For Apollon Constantinides, high gas prices just have to be absorbed.
The owner of Lakeside Pharmacy, inside Northside Hospital-Forsyth’s 1505 Building, said the business’ medicine delivery service doesn’t stop even when fuel costs rise, as they have in recent weeks.
“In our business, we have free delivery so I’m going to have free delivery whether it’s $10 a gallon or 50 cents a gallon,” he said. “It really doesn’t affect me.”
Lakeside Pharmacy has seven full-time drivers who use company-owned vehicles to deliver medicines to any customer who wants the service.
The drivers deliver all day Monday-Friday, said Constantinides, adding that the service is free — the drivers don’t accept tips — and that won’t change.

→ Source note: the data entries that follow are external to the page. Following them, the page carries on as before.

-- ==== Sys2Proof/Machine/Ops.lean ====
section
/-! DEFINITION. The named operations the commands and the agents' steps share, each taking the parameters as an argument
(spec/00_scope.md R10). The block takes no exception and returns from none (spec/60_exceptions.md R210, R217, R218): its
one shared way of failing is an outcome in a report, `State.report` for the command unit and `push`'s ERROR result for
the frame synchroniser. -/

namespace Sys2Proof.Machine

/-- A command-unit command that did not enter the validator's state machine reports outcome `o` in STATUS and changes
nothing else (R99, R113, R140, R161). -/
def State.report (s : State) (op : BitVec 4) (o : ValidationOutcome) : State :=
  { s with status := reportOf op o }

/-- CHECKSUM as R113 gives it. -/
def checksumCommand (P : Params) (len : Nat) (pabs chain : Bool) (s : State) : State :=
  let init := checksumInit chain s
  if pabs then { s with crcVal := init, status := reportOf 0x1#4 .valid }
  else if len > P.maxFrameLen then s.report 0x1#4 .unknownError
  else
    let d := inputSlice len s
    { s with crcVal := crc16 init d.1, draws := d.2, status := reportOf 0x1#4 .valid }

/-- VALIDATE as R140 gives it: CRC is written where the state machine computed the checksum. -/
def validateCommand (P : Params) (len : Nat) (pabs : Bool) (s : State) : State :=
  if validateRefusesArgs P len pabs then s.report 0x2#4 .unknownError
  else
    let d := inputSlice len s
    let r := validate P d.1
    { s with crcVal := r.crc.getD s.crcVal, draws := d.2, status := reportOfValidate r }

/-- OBUF after a successful ENCODE (R161): header, payload, big-endian CRC and footer written in place, every other
byte kept (R30). -/
def encodeInto (P : Params) (obuf : Memory) (ident : Byte) (p : List Byte) : Memory :=
  let c := crc16 crcInit p
  let header := ((obuf.write 0 P.marker).write 1 ident).write 2 (BitVec.ofNat 8 p.length)
  let body := header.writeBytes hdrLen p
  ((body.write (hdrLen + p.length) (crcHi c)).write (hdrLen + p.length + 1) (crcLo c)).write
    (hdrLen + p.length + crcLen) P.marker

/-- ENCODE as R161 gives it. The payload slice has `len` bytes, so `len[7:0]` is its length's low byte. -/
def encodeCommand (P : Params) (ident : Byte) (len : Nat) (pabs dabs : Bool) (s : State) : State :=
  if encodeRefusesArgs P len pabs dabs then s.report 0x3#4 .unknownError
  else
    let d := inputSlice len s
    { s with
      obuf := encodeInto P s.obuf ident d.1
      obufLen := BitVec.ofNat 9 (frameLen len)
      crcVal := crc16 crcInit d.1
      draws := d.2
      status := reportOf 0x3#4 .valid }

/-- The byte `b` is a trigger when it brings the accumulation to `n` bytes (R183). -/
def triggers (P : Params) (b : Byte) (n : Nat) : Bool := b == P.marker && decide (n ≥ minFrameLen)

/-- A FRAME result for the candidate buffer `f` (R184): the payload goes to RXP, its length and the identifier to
RXP_INFO, and the accumulation is emptied. -/
def deliver (f : List Byte) (s : State) : State :=
  { s with
    rxp := s.rxp.writeBytes 0 (payloadOf f)
    rxpInfo := ⟨byteAt f 2, byteAt f 1⟩
    fr := s.fr.delivered }

/-- A trigger (R181): the validator classifies the whole accumulation of `n` bytes, which is discarded either way. -/
def trigger (P : Params) (n : Nat) (s : State) : State :=
  let d := s.fbuf.readRange 0 n s.draws
  let o := (validate P d.1).outcome
  if o = .valid then { deliver d.1 s with draws := d.2 }
  else { s with fr := s.fr.failed o, draws := d.2 }

/-- `push(b)` (R181): one step of the frame synchroniser. A trigger takes precedence over an overflow (R186, R216). -/
def push (P : Params) (b : Byte) (s : State) : State :=
  let n := s.fr.flen.toNat + 1
  let s1 := { s with fbuf := s.fbuf.write s.fr.flen.toNat b }
  if triggers P b n then trigger P n s1
  else if n = P.maxFrameLen then { s1 with fr := s.fr.failed .lengthError }
  else { s1 with fr := s.fr.accumulated n }

/-- The bytes of a stream pushed one after the other. -/
def pushAll (P : Params) (bs : List Byte) (s : State) : State :=
  bs.foldl (fun t b => push P b t) s

/-- The Reset agent's step (R230): every register takes its reset value and no buffer byte counts as written. What the
block does not hold stays: the steps still to come, the last bus response, and the count of draws, so that later draws
are fresh (log entry 14). -/
def resetBlock (s : State) : State :=
  { State.reset with draws := s.draws, inputs := s.inputs, response := s.response }

end Sys2Proof.Machine
end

“If we started charging people, it would kind of kill our whole business model,” he said. “What we do is five minutes or less when you’re in the pharmacy or it’s brought to your home for free. There’s no tipping, no charge, no nothing.”
Fortunately for Nick Holder, a delivery driver with Sidney’s Pizza Parlor in Vickery Village, he does get tips.
The West Forsyth High School senior said the recent high gas prices, which this week were about $3.80 a gallon for regular unleaded at some locations in the county, have hit hard.
“It was like 40 bucks to fill up my car and now it’s like $50, $55, so it’s crazy,” he said. “It definitely impacts what I make because most of my pay check goes to gas anyway.”
The bad news for Holder, 18, and pretty much everyone else is that relief from high gas prices doesn’t seem to be on the horizon.
According to information from AAA, the current national average for a gallon of regular unleaded is $3.63, eight cents more than it was this time last year.
At least four states have seen prices at or above $4 a gallon. In Georgia, the current average is $3.76, while it was just $3.63 last year and $3.32 a month ago.
Despite the prices at the pump, AAA reported that crude oil prices earlier this week were about $93 a barrel.
Anna Rulska-Kuthy, an assistant professor of political science at the University of North Georgia, said that while crude oil barrel prices below $100 usually signal lower prices at the pump, that’s not the only factor.
“The whole idea of what comprises the prices for oil, or especially what goes into the gas pumps, it’s a very complicated process,” she said. “The barrel [cost] is probably only about 55 to 60 percent of what determines the price.”
She said other factors can include the time of the year — summer blends cost more than winter blends, for example. Also, she said, oil refineries typically undergo maintenance in early spring, which is probably contributing to the current trend.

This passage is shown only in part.